В таком же плане, делая ссылки на возрастание спекулятивного характера философской мысли, Гегель оценивает Спинозу и Лейбница, Канта, Фихте и Шеллинга. В его понимании истории философии постоянно присутствует выражение «еще не», которое относится прежде всего к методу. Почему метод занимает такое господствующее положение в фундаментальной метафизической позиции, т. е. в философской и научной мысли как таковой? Потому,— и это можно сказать вполне достоверно,— что в непрерывно расширяющемся горизонте антропоцентрической свободы, которая больше говорит о своих правах, чем о каких-либо обязательствах, надлежащий метод и есть самое главное в деле осуществления перспективы такой свободы. «Новая свобода — в метафизическом аспекте — есть раскрытие всего диапазона того, что впредь сам человек сознательно сможет и будет себе полагать в качестве необходимого и обязывающего. В реализации всего диапазона видов новой свободы состоит суть Нового времени. Поскольку в эту свободу непременно входит самодержавное право человека на самостоятельное определение целей человечества, а такое право в существенном и категорическом смысле предполагает опору на власть, постольку лишь в истории Нового времени и в качестве самой этой истории самоуполномочение власти впервые становится основной реальностью» (18).
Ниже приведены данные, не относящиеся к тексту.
theorem Acts.capLatch (hp : Within [.met] ps := by rfl) : Acts ps s t.capLatch := h.modCap hp

theorem Acts.capIdle (hp : Within [.regs, .met] ps := by rfl) : Acts ps s t.capIdle := h.via hp fun h => h.wr.modCap.capLatch

theorem Acts.capLate (hp : Within [.regs, .met] ps := by rfl) : Acts ps s t.capLate :=
  h.via hp fun h => by
    unfold State.capLate
    split
    · exact h.capStamp.wrB.wrSat.wr.wrB.wrB.wr.modCap
    · exact h

theorem Acts.capStart {x} (hp : Within [.regs, .met] ps := by rfl) : Acts ps s (t.capStart x) :=
  h.via hp fun h => h.capStamp.wrB.wrB.wr.wr.wr.modCap

theorem Acts.capTick (hp : Within [.regs, .met] ps := by rfl) : Acts ps s t.capTick :=
  h.via hp fun h => (h.capLatch.ite h).capLevel.next fun h => (h.capLate.ite h).next fun h => (h.capRecord.modCap.ite h).next
    fun h => h.ite (h.modCap.next fun h => h.capStart.ite h.capPend)

theorem Acts.capArm (hp : Within [.regs, .met] ps := by rfl) : Acts ps s t.capArm := h.via hp fun h => h.capIdle.ite h

theorem Acts.capDisarm (hp : Within [.regs, .met] ps := by rfl) : Acts ps s t.capDisarm := h.via hp fun h => h.wr.wrB.modCap

theorem Acts.capRelease (hp : Within [.regs, .met] ps := by rfl) : Acts ps s t.capRelease :=
  h.via hp fun h => (h.capIdle.ite h.modCap).ite h

theorem Acts.capSwtrig (hp : Within [.regs, .met] ps := by rfl) : Acts ps s t.capSwtrig := h.capEvent hp

theorem Acts.capAdvance (hp : Within [.regs] ps := by rfl) : Acts ps s t.capAdvance := h.via hp fun h => h.wr.wr.ite h.wr

theorem Acts.modEfm {f} (hp : Within [.efm] ps := by rfl) : Acts ps s (t.modEfm f) := h.setEfm hp

theorem Acts.modEfmLane {n f} (hp : Within [.efm] ps := by rfl) : Acts ps s (t.modEfmLane n f) := h.modEfm hp

theorem Acts.modEfmGroup {g f} (hp : Within [.efm] ps := by rfl) : Acts ps s (t.modEfmGroup g f) := h.modEfm hp

theorem Acts.setVerdict {n v} (hp : Within [.regs] ps := by rfl) : Acts ps s (t.setVerdict n v) := h.via hp fun h => h.wr

theorem Acts.efmLaneTick {ej n} (hp : Within [.efm] ps := by rfl) : Acts ps s (t.efmLaneTick ej n) := h.modEfmLane hp

theorem Acts.stepTick {ej n} (hp : Within [.efm] ps := by rfl) : Acts ps s (t.stepTick ej n) :=
  h.via hp fun h => by
    unfold State.stepTick
    split
    · split
      · exact h.modEfmLane.ite h
      · exact h
    · exact h

theorem Acts.rcdTick {n} (hp : Within [.efm] ps := by rfl) : Acts ps s (t.rcdTick n) := h.modEfmLane hp

theorem Acts.efmTick {ej} (hp : Within [.efm] ps := by rfl) : Acts ps s (t.efmTick ej) :=
  h.via hp fun h => ((h.ite (h.each fun _ _ h => h.efmLaneTick)).each fun _ _ h => h.stepTick.modEfmLane).each fun _ _ h =>
    h.rcdTick

theorem Acts.setMode {n v k} (hp : Within [.regs, .efm] ps := by rfl) : Acts ps s (t.setMode n v k) :=
  h.via hp fun h => h.wr.modEfmLane

theorem Acts.injOff {n} (hp : Within [.regs, .efm] ps := by rfl) : Acts ps s (t.injOff n) :=
  h.via hp fun h => h.setMode.modEfmLane

theorem Acts.stepChip {n} (hp : Within [.boot, .efm] ps := by rfl) : Acts ps s (t.stepChip n) :=
  h.via hp fun h => by
    unfold State.stepChip
    split
    · exact h.ite (h.modEfmLane.modHead.ite h.modEfmLane)
    · exact h

theorem Acts.chipLane {first n} (hp : Within [.regs, .boot, .efm] ps := by rfl) : Acts ps s (t.chipLane first n) :=
  h.via hp fun h => h.modEfmLane.modEfmLane.stepChip.wrSat.setMode.modEfmLane

theorem Acts.efmCommit (hp : Within [.regs, .gold, .efm] ps := by rfl) : Acts ps s t.efmCommit :=
  h.via hp fun h => by
    refine h.ite ?_
    exact (h.foldl fun _ _ h => (by split; exacts [h.putWord, h])).modEfm

theorem Acts.verdictFault {n} (hp : Within [.regs] ps := by rfl) : Acts ps s (t.verdictFault n) := h.setVerdict hp

theorem Acts.warnShow {n was} (hp : Within raising ps := by rfl) : Acts ps s (t.warnShow n was) :=
  h.via hp fun h => (h.sticky.raiseLane.next fun h => h.setVerdict.ite h).ite ((h.causeOff.next fun h => h.setVerdict.ite h).ite
    h)

theorem Acts.laneFaultStep {n f} (hp : Within (raising ++ [.efm]) ps := by rfl) : Acts ps s (t.laneFaultStep n f) :=
  h.via hp fun h => h.modEfmLane.next fun h => h.sticky.raiseLane.verdictFault.ite (h.causeOff.ite h)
Суть дела вовсе не в том, что власть существовала в качестве основной реальности и в прежние эпохи, включая завоевания Александра Македонского, Юлия Цезаря, последующее римское владычество и т. д. Суть в том, что именно в новоевропейской истории инструментально-действенный разум, который мы в первую очередь называем практическим в смысле греческих слов tecnh и ergon, причем в аспекте самодовлеющей действенности, получает впервые метафизическую значимость и обоснование в поиске метода и в учении о методе. Суть в том, чтобы выяснить тот основной логос антропоцентризма, который получает свое завершающее определение в спекулятивной диалектике Гегеля, затем свое последующее выражение в метафизике труда Маркса (между прочим, «спекулятивного» благодаря идее прибавочной стоимости) и в метафизике воли к власти Ницше. Речь идет о следующих, так сказать, «моментах» современного постижения истины. Дело не столько в том, в какой мере и степени внешне организуемая власть воздействует на сам процесс философского и научного познания истины, сколько в том, как властное отношение ко всему сущему циркулирует в самом режиме научных и прочих суждений, т. е. в дискурсивном и диалектическом познании истины как таковой. Вопрос о возможности научного (следовательно, истинного) познания мира — это вопрос об условиях конституирования самих объектов познания, поставленный Кантом наиболее фундаментально и тем самым особенно провоцирующий философское мышление, т. е. присущую «самостийному» мышлению «способность суждения». И как раз об этом свидетельствует философия Фихте и «классического» Шеллинга, философия Гегеля, Шопенгауэра и Фейрбаха, затем уже Маркса и Ницше. Ведь вопрос относительно объективирующей способности мышления, вовлеченного в научно-философское познание истины, есть так же и вопрос о возможности конституирования объектов экспериментального опыта, полного контролирования их в такого рода опыте, но тем самым и превращения всего сущего, подлежащего указанному испытанию, в объект использования, подчинения и полного властвования.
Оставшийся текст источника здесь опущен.